(WHAT THIS TASK INVOLVES)
Repeat exactly, and only, the lines below starting at the line that contains "(v.getLsbD 15 = false" and ending at the line that contains "s.sticky 5) ∧", inclusive of both.

[Collected data]
- - - - -

/-- R52, R56, R68, R168, R169, R173, R174, R180, R230, R434 to R436: the lane, scale-slot and twist registers. VL and
ROWSHAPE are clamped to VLMAX, only while issue is stopped; a carry takes its value or its control, after the scan that
waits for its re-execution; a slot write reaches the slot that SLOT_SEL names, after the walk, clears what was staged,
and marks no duplicate where the slot held its key already; a live seed or the twist step changes only while nothing
runs, a staged seed at any time (log 30). -/
def Obligations.LaneAndTwistRegs : Prop :=
  ∀ (s : State) (w : Writer) (v : Word), s.canon = true →
    let m := s.vlmax s.ctx.ew
    let most := min (bits v 12 0) m
    (s.takes w 2 = true →
      (s.isStopped = true →
        (∃ t, exec (.vl w v) s = .next t ∧ t.ctx = { s.ctx with vl := most } ∧
          (m < bits v 12 0 → (t.sticky 2).getLsbD 0 = true)) ∧
        ∃ t, exec (.rowshape w v) s = .next t ∧ t.ctx = { s.ctx with rowshape := most } ∧
          (m < bits v 12 0 → (t.sticky 2).getLsbD 1 = true)) ∧
      (s.isStopped = false → ∀ c, c = Instr.vl w v ∨ c = .rowshape w v →
        ∃ t, exec c s = .next t ∧ t.ctx = s.ctx ∧ (t.sticky 2).getLsbD 3 = true) ∧
      ∀ (c : BitVec 2) (ctl : Bool),
        (s.issue.retry = none → ∃ t, exec (.cyValue w c ctl v) s = .next t ∧ ∀ k, k < 4 → t.carry k =
          if k = c.toNat then
            (if ctl then { s.carry k with valid := v.getLsbD 31, wide := v.getLsbD 0 } else { s.carry k with value := v })
          else s.carry k) ∧
        (s.issue.retry ≠ none → exec (.cyValue w c ctl v) s = .next (s.settle
          { s with issue := { s.issue with held := s.issue.held ++ [.carry c.toNat ctl v] } }))) ∧
    (let i := bits (s.reg 5 0x040) 10 0
     let x := s.slot i
     let writes (c : Instr) (p : ScaleSlot → Prop) : Prop := ∃ t, exec c s = .next t ∧ p (t.slot i) ∧
       (t.slot i).obs = 0 ∧ (t.slot i).used = false ∧ (t.slot i).ovf = false ∧ ∀ j, j ≠ i → t.slot j = s.slot j
     s.takes w 5 = true → s.works = true → i < 1024 →
       (s.scale.walkDue = [] → s.scale.walkBusy = false → s.issue.retry = none →
         (∀ e ∈ s.ecc, e.target = .scale → e.word / 2 ≠ i) →
         writes (.slotCtl w v) (fun y =>
           y.valid = v.getLsbD 15 ∧ y.key = v.extractLsb' 16 16 ∧ y.h = v.extractLsb' 11 3 ∧
           y.decay = v.extractLsb' 7 4 ∧
           (v.getLsbD 15 = true → x.valid = false →
             y.cold = true ∧ y.warmup = 0 ∧ y.est = 0 ∧ y.age = 0 ∧ y.boost = 0) ∧
           (v.getLsbD 15 = false ∨ x.valid = true → y.est = x.est ∧ y.boost = min 64 (bits v 6 0) ∧
             (v.getLsbD 14 = true → y.cold = true ∧ y.warmup = 0) ∧
             (v.getLsbD 14 = false → x.cold = true → x.pinned = false → y.cold = false ∧ y.age = 0))) ∧
         writes (.slotEst w v) (fun y => y.valid = x.valid ∧ y.key = x.key ∧
           y.est = if v.getLsbD 31 = true ∨ e10Value v.toNat = .nan then 0 else v) ∧
         writes (.slotAge w v) (fun y => y.valid = x.valid ∧ y.key = x.key ∧ y.age = bits v 31 16 ∧
           y.warmup = min (if x.pinned then 3 else 4) (bits v 15 13) ∧ y.lastk = v.extractLsb' 0 10) ∧
         ∀ c, c = Instr.slotEst w v ∨ c = .slotAge w v ∨
             (c = .slotCtl w v ∧ x.valid = true ∧ x.key = v.extractLsb' 16 16) →
           ∃ t, exec c s = .next t ∧ t.sticky 5 = s.sticky 5) ∧
       (s.scale.walkDue ≠ [] ∨ s.scale.walkBusy = true ∨ s.issue.retry ≠ none → ∀ r c,
         (r, c) ∈ [(SlotReg.ctl, Instr.slotCtl w v), (.est, .slotEst w v), (.age, .slotAge w v)] →
         exec c s = .next (s.settle { s with issue := { s.issue with held := s.issue.held ++ [.slot i r v] } }))) ∧
    (s.takes w 6 = true →
      let half (x : BitVec 64) (n : Nat) : Word := x.extractLsb' (32 * n) 32
      let live (x : TwistUnit) (n : Nat) : Word := half (if n < 2 then x.s0 else x.s1) (n % 2)
      let staged (x : TwistUnit) (n : Nat) : Word := half (if n < 2 then x.staged0 else x.staged1) (n % 2)
      (∀ k : BitVec 2, ∃ t, exec (.stagedSeedWrite w k v) s = .next t ∧ t.twist.pending = true ∧
        t.twist.step = s.twist.step ∧ ∀ n, n < 4 → live t.twist n = live s.twist n ∧
          staged t.twist n = if n = k.toNat then v else staged s.twist n) ∧
      (s.issue.running = false → s.edging.run = none →
        (∀ k : BitVec 2, ∃ t, exec (.liveSeedWrite w k v) s = .next t ∧ t.twist.step = s.twist.step ∧
          t.twist.pending = s.twist.pending ∧ ∀ n, n < 4 → staged t.twist n = staged s.twist n ∧
            live t.twist n = if n = k.toNat then v else live s.twist n) ∧
        ∀ hi : Bool, exec (.twistStepWrite w hi v) s = .next (s.settle { s with twist := { s.twist with
          step := if hi then v.truncate 16 ++ s.twist.step.truncate 32 else (s.twist.step >>> 32).truncate 16 ++ v } })) ∧
      (s.issue.running = true ∨ s.edging.run ≠ none → ∀ c,
        (∃ k, c = Instr.liveSeedWrite w k v) ∨ (∃ hi, c = .twistStepWrite w hi v) →
        exec c s = .next (s.settle (s.mark 6 0))))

- - - - -

(EXERCISE SOLUTION)
           (v.getLsbD 15 = false ∨ x.valid = true → y.est = x.est ∧ y.boost = min 64 (bits v 6 0) ∧
             (v.getLsbD 14 = true → y.cold = true ∧ y.warmup = 0) ∧
             (v.getLsbD 14 = false → x.cold = true → x.pinned = false → y.cold = false ∧ y.age = 0))) ∧
         writes (.slotEst w v) (fun y => y.valid = x.valid ∧ y.key = x.key ∧
           y.est = if v.getLsbD 31 = true ∨ e10Value v.toNat = .nan then 0 else v) ∧
         writes (.slotAge w v) (fun y => y.valid = x.valid ∧ y.key = x.key ∧ y.age = bits v 31 16 ∧
           y.warmup = min (if x.pinned then 3 else 4) (bits v 15 13) ∧ y.lastk = v.extractLsb' 0 10) ∧
         ∀ c, c = Instr.slotEst w v ∨ c = .slotAge w v ∨
             (c = .slotCtl w v ∧ x.valid = true ∧ x.key = v.extractLsb' 16 16) →
           ∃ t, exec c s = .next t ∧ t.sticky 5 = s.sticky 5) ∧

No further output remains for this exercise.